• **INFORMATION**:
○ ○ ○ ○ ○
-- ==== Sys2Proof/Machine/Gf.lean ====
section
/-! DEFINITION. Reed–Solomon codes over GF(2^m) (R310, R336, R337): encoding, and decoding. -/

namespace Sys2Proof.Machine

/-- A field GF(2^m) with the symbols of one code over it: `par` check symbols, whose generator has the roots α^0 to
α^(par − 1). -/
structure RsCode where
  m    : Nat
  /-- The field polynomial, without its leading term. -/
  poly : Nat
  par  : Nat
  /-- Symbols that the decoder corrects at most. -/
  t    : Nat
  deriving DecidableEq, Repr

/-- The code of one HBM access (R310). -/
def rsHbm : RsCode := { m := 8, poly := 0x1D, par := 8, t := 3 }
/-- The RS FEC of a P2 port (R336). -/
def rsLink : RsCode := { m := 10, poly := 0x9, par := 30, t := 15 }
/-- The light FEC (R337). -/
def rsLight : RsCode := { m := 8, poly := 0x1D, par := 2, t := 1 }

/-- Product by α. -/
def RsCode.xt (c : RsCode) (a : Nat) : Nat :=
  let d := a <<< 1
  if d < 2 ^ c.m then d else (d - 2 ^ c.m) ^^^ c.poly

/-- Product of `a` with the low `n` bits of `b`, highest bit first. -/
def RsCode.mulN (c : RsCode) (a b : Nat) : Nat → Nat
  | 0 => 0
  | n + 1 =>
    let r := c.mulN a (b >>> 1) n
    let r := c.xt r
    if b % 2 = 1 then r ^^^ a else r

/-- Product in the field. -/
def RsCode.mul (c : RsCode) (a b : Nat) : Nat := if a = 0 ∨ b = 0 then 0 else c.mulN a b c.m

/-- `a` to the power `n`; `fuel` bounds the bits of `n`. -/
def RsCode.powF (c : RsCode) : Nat → Nat → Nat → Nat
  | 0, _, _ => 1
  | fuel + 1, a, n =>
    if n = 0 then 1
    else
      let r := c.powF fuel (c.mul a a) (n / 2)
      if n % 2 = 1 then c.mul r a else r

/-- α^n. -/
def RsCode.alpha (c : RsCode) (n : Nat) : Nat := c.powF 16 2 (n % (2 ^ c.m - 1))

/-- The inverse of a non-zero element. -/
def RsCode.inv (c : RsCode) (a : Nat) : Nat := c.powF 16 a (2 ^ c.m - 2)

/-- The value at `x` of a polynomial, its coefficient of the highest power first. -/
def RsCode.evalHi (c : RsCode) (x : Nat) (ws : List Nat) : Nat := ws.foldl (fun r w => c.mul r x ^^^ w) 0

/-- The value at `x` of a polynomial, its constant term first. -/
def RsCode.evalLo (c : RsCode) (x : Nat) (ws : List Nat) : Nat := ws.foldr (fun w r => c.mul r x ^^^ w) 0

/-- The syndromes of a received word. -/
def RsCode.synd (c : RsCode) (ws : List Nat) : List Nat := (upto c.par).map fun i => c.evalHi (c.alpha i) ws

/-- Adds two polynomials, constant terms first. -/
def polyAdd : List Nat → List Nat → List Nat
  | [], ys => ys
  | xs, [] => xs
  | x :: xs, y :: ys => (x ^^^ y) :: polyAdd xs ys

/-- The generator, its coefficient of the highest power first (R310, R336, R337). -/
def RsCode.gen (c : RsCode) : List Nat :=
  (upto c.par).foldl (fun g i => polyAdd ((g ++ [0]).reverse) ((g.map (c.mul (c.alpha i))).reverse) |>.reverse) [1]

/-- One step of the division by the generator: the remainder's symbols, highest first. -/
def RsCode.encStep (c : RsCode) (g : List Nat) (r : List Nat) (w : Nat) : List Nat :=
  let f := w ^^^ r.headD 0
  ((r.drop 1 ++ [0]).zip (g.drop 1)).map fun (a, b) => a ^^^ c.mul f b

/-- The check symbols of a message, its first symbol the coefficient of the highest power. -/
def RsCode.encode (c : RsCode) (msg : List Nat) : List Nat :=
  let g := c.gen
  msg.foldl (c.encStep g) (List.replicate c.par 0)

/-- State of the Berlekamp–Massey algorithm: the locator, the last locator before a length change, the length, the
shift and that change's discrepancy. -/
structure Bm where
  sig : List Nat
  old : List Nat
  len : Nat
  sh  : Nat
  dis : Nat

/-- One iteration over syndrome `n`. -/
def RsCode.bmStep (c : RsCode) (s : List Nat) (b : Bm) (n : Nat) : Bm :=
  let d := (upto (b.len + 1)).foldl (fun d i => d ^^^ (if i ≤ n then c.mul (b.sig.getD i 0) (s.getD (n - i) 0) else 0)) 0
  if d = 0 then { b with sh := b.sh + 1 }
  else
    let f := c.mul d (c.inv b.dis)
    let t := polyAdd b.sig (List.replicate b.sh 0 ++ b.old.map (c.mul f))
    if 2 * b.len ≤ n then { sig := t, old := b.sig, len := n + 1 - b.len, sh := 1, dis := d }
    else { b with sig := t, sh := b.sh + 1 }

/-- The product of two polynomials up to the power `n − 1`, constant terms first. -/
def RsCode.mulPoly (c : RsCode) (n : Nat) (xs ys : List Nat) : List Nat :=
  (upto n).map fun k => (upto (k + 1)).foldl (fun r i => r ^^^ c.mul (xs.getD i 0) (ys.getD (k - i) 0)) 0

/-- The errors that a received word of `n` symbols holds, as position from the first symbol and value: none when it can
correct none of at most `t` symbols. -/
def RsCode.decode (c : RsCode) (ws : List Nat) : Option (List (Nat × Nat)) :=
  let s := c.synd ws
  if s.all (· == 0) then some []
  else
    let b := (upto c.par).foldl (c.bmStep s) { sig := [1], old := [1], len := 0, sh := 1, dis := 1 }
    if c.t < b.len then none
    else
      let n := ws.length
      let om := c.mulPoly c.par s b.sig
      let der := (upto b.sig.length).map fun i => if i % 2 = 0 then b.sig.getD (i + 1) 0 else 0
      let pos := (upto n).filter fun p => c.evalLo (c.inv (c.alpha (n - 1 - p))) b.sig == 0
      let es := pos.map fun p =>
        let x := c.alpha (n - 1 - p)
        let xi := c.inv x
        (p, c.mul x (c.mul (c.evalLo xi om) (c.inv (c.evalLo xi der))))
      let fixed := es.foldl (fun ws (e : Nat × Nat) => modAt ws e.1 (· ^^^ e.2)) ws
      if pos.length = b.len ∧ (c.synd fixed).all (· == 0) then some es else none

end Sys2Proof.Machine
end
○ ○ ○ ○ ○
• **TASK REQUIREMENTS**:
A single number is the answer: how many lines of the material contain "foldl"?

• **SOLUTION**:
7